Activation Functions

Motivation

The nonlinearity in a neural network is the activation function: a fixed elementwise function \(\sigma\) applied to the pre-activation \(z = Wa + b\). Without it, a stack of linear layers collapses into a single linear layer: \(W_2 (W_1 x) = (W_2 W_1) x\). The activation is what makes a deep network express functions a shallow linear model cannot, and what gives it the universal-approximation property (Hornik et al. 1989).

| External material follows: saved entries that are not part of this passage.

-- ==== Sys2Proof/Laws/Window.lean ====
section
/-! SUPPORT. The register window and the step: what an access does, case by case, and what a step does with each head
of the schedule. -/

namespace Sys2Proof.Machine

theorem WindowReg.offset_lt (r : WindowReg) : r.offset < 32 := by cases r <;> decide

@[simp] theorem WindowReg.ofOffset_offset (r : WindowReg) : WindowReg.ofOffset r.offset = some r := by cases r <;> rfl

/-- An offset inside the window is a register's exactly when it is a multiple of 4 (20_memory.md R64, R65). -/
theorem WindowReg.ofOffset_isSome : ∀ o < 32, (WindowReg.ofOffset o).isSome = true ↔ o % 4 = 0 := by decide

theorem State.access_register (s : State) (r : WindowReg) (effect : WindowReg → State) :
    s.access 32 (s.config.windowBase + r.offset) effect = .next (effect r) := by
  have := r.offset_lt
  unfold State.access
  rw [if_neg (by omega), if_neg (by simp)]
  simp

theorem State.access_outside (s : State) {width addr : Nat} (effect : WindowReg → State)
    (h : addr < s.config.windowBase ∨ s.config.windowBase + 32 ≤ addr) :
    s.access width addr effect = .fault (.outsideWindow addr) := if_pos h

/-- Every access: an effect on one register, a fault, or a refusal. -/
theorem State.access_cases (s : State) (width addr : Nat) (effect : WindowReg → State) :
    (∃ r : WindowReg, width = 32 ∧ addr = s.config.windowBase + r.offset ∧ s.access width addr effect = .next (effect r)) ∨
    (s.access width addr effect = .fault (.outsideWindow addr)) ∨
    (s.access width addr effect = .refused (.undefinedAccess width (addr - s.config.windowBase))) := by
  unfold State.access
  split
  · exact .inr (.inl rfl)
  · next hin =>
    split
    · exact .inr (.inr rfl)
    · next hw =>
      cases ho : WindowReg.ofOffset (addr - s.config.windowBase) with
      | none => exact .inr (.inr rfl)
      | some r =>
        have key : ∀ o < 32, ∀ r, WindowReg.ofOffset o = some r → o = r.offset := by
          intro o ho r; interval_cases o <;> intro h <;> first | cases h; rfl | cases h
        have := key _ (by omega) r ho
        exact .inl ⟨r, by simpa using hw, by omega, rfl⟩

theorem step_nil {s : State} (h : s.schedule = []) : step s = s.coreStep := by simp [step, h]

theorem step_cons {s : State} {e : Event} {rest : List Event} (h : s.schedule = e :: rest) :
    step s = State.deliver { s with schedule := rest } e := by simp [step, h]

theorem step_write {s : State} {r : WindowReg} {w : Word} {rest : List Event}
    (h : s.schedule = Config.writes s.config r w :: rest) :
    step s = .next (State.writeWindow { s with schedule := rest } r w) := by
  rw [step_cons h]
  exact State.access_register { s with schedule := rest } r _

theorem step_read {s : State} {r : WindowReg} {rest : List Event}
    (h : s.schedule = Config.reads s.config r :: rest) :
    step s = .next (State.hostRead { s with schedule := rest } r) := by
  rw [step_cons h]
  exact State.access_register { s with schedule := rest } r _

/-- The CORE's turn, scheduled or not: the CORE step with the turn taken from the schedule. -/
theorem step_coreNext {s : State} (h : s.coreNext) : step s = State.coreStep { s with schedule := s.schedule.tail } := by
  rcases h with h | ⟨rest, h⟩
  · rw [step_nil h, h]
    congr 1
    cases s; simp_all
  · rw [step_cons h, h]
    rfl

/-- Everything a step that gives a next state can be: the CORE's turn, a read, a write, or a platform reset. -/
theorem step_cases {s t : State} (h : step s = .next t) :
    (s.coreNext ∧ ∃ rest, State.coreStep { s with schedule := rest } = .next t ∧ (s.schedule = [] → rest = []) ∧
      ∀ e r, s.schedule = e :: r → rest = r) ∨
    (∃ r rest, s.schedule = Config.reads s.config r :: rest ∧ t = State.hostRead { s with schedule := rest } r) ∨
    (∃ r w rest, s.schedule = Config.writes s.config r w :: rest ∧ t = State.writeWindow { s with schedule := rest } r w) ∨
    (∃ rest, s.schedule = .platformReset :: rest ∧ t = State.resetCore { s with schedule := rest }) := by
  cases hs : s.schedule with
  | nil =>
    rw [step_nil hs] at h
    have e : ({ s with schedule := [] } : State) = s := by cases s; simp_all
    exact .inl ⟨.inl hs, [], by rw [e]; exact h, fun _ => rfl, by simp⟩
  | cons e rest =>
    rw [step_cons hs] at h
    cases e with
    | coreTurn => exact .inl ⟨.inr ⟨rest, hs⟩, rest, h, by simp, fun e r he => by cases he; rfl⟩
    | platformReset => cases h; exact .inr (.inr (.inr ⟨rest, rfl, rfl⟩))
    | hostRead width addr =>
      rcases State.access_cases { s with schedule := rest } width addr _ with ⟨r, rfl, rfl, hr⟩ | hr | hr
      · rw [State.deliver, hr] at h; cases h; exact .inr (.inl ⟨r, rest, rfl, rfl⟩)
      · rw [State.deliver, hr] at h; cases h
      · rw [State.deliver, hr] at h; cases h
    | hostWrite width addr w =>
      rcases State.access_cases { s with schedule := rest } width addr
        (fun r => State.writeWindow { s with schedule := rest } r w) with ⟨r, rfl, rfl, hr⟩ | hr | hr
      · rw [State.deliver, hr] at h; cases h; exact .inr (.inr (.inl ⟨r, w, rest, rfl, rfl⟩))
      · rw [State.deliver, hr] at h; cases h
      · rw [State.deliver, hr] at h; cases h

/-! ## Runs -/

theorem runFor_zero (s : State) : runFor 0 s = .next s := rfl

theorem runFor_succ_of_next {s t : State} (h : step s = .next t) (n : Nat) : runFor (n + 1) s = runFor n t := by
  have h' : Sys2Proof.core.step s = .next t := h
  show Sys2Proof.core.run (n + 1) s = _
  simp only [Host.Core.run, h']
  rfl

theorem runFor_succ_ne {s : State} (h : ∀ t, step s ≠ .next t) (n : Nat) (t : State) : runFor (n + 1) s ≠ .next t := by
  show Sys2Proof.core.run (n + 1) s ≠ _
  cases hs : step s with
  | next u => exact absurd hs (h u)
  | fault r =>
    have h' : Sys2Proof.core.step s = .fault r := hs
    simp only [Host.Core.run, h']
    exact fun e => by cases e
  | refused r =>
    have h' : Sys2Proof.core.step s = .refused r := hs
    simp only [Host.Core.run, h']
    exact fun e => by cases e

/-- A run of m + n steps goes on where the first m ended. -/
theorem runFor_add {m n : Nat} {s t : State} (h : runFor m s = .next t) : runFor (m + n) s = runFor n t := by
  induction m generalizing s with
  | zero => cases h; rw [Nat.zero_add]
  | succ m ih =>
    rw [Nat.succ_add]
    cases hs : step s with
    | next u =>
      rw [runFor_succ_of_next hs] at h ⊢
      exact ih h
    | fault r => exact absurd h (runFor_succ_ne (by simp [hs]) m t)
    | refused r => exact absurd h (runFor_succ_ne (by simp [hs]) m t)

end Sys2Proof.Machine
end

Beyond expressivity, activations have direct consequences for trainability. A function whose derivative is zero on most of its domain (saturating activations like sigmoid) starves backpropagation of gradient signal; one whose derivative is unbounded (no longer used) causes exploding activations. Modern practice is dominated by ReLU and its variants because they are cheap, non-saturating in the positive direction, and easy to train.

Hidden-Layer Activations

Diagram: four hidden-layer activations on the same axes

ReLU

\[ \sigma(z) = \max(0, z), \qquad \sigma'(z) = \mathbb{1}[z > 0]. \]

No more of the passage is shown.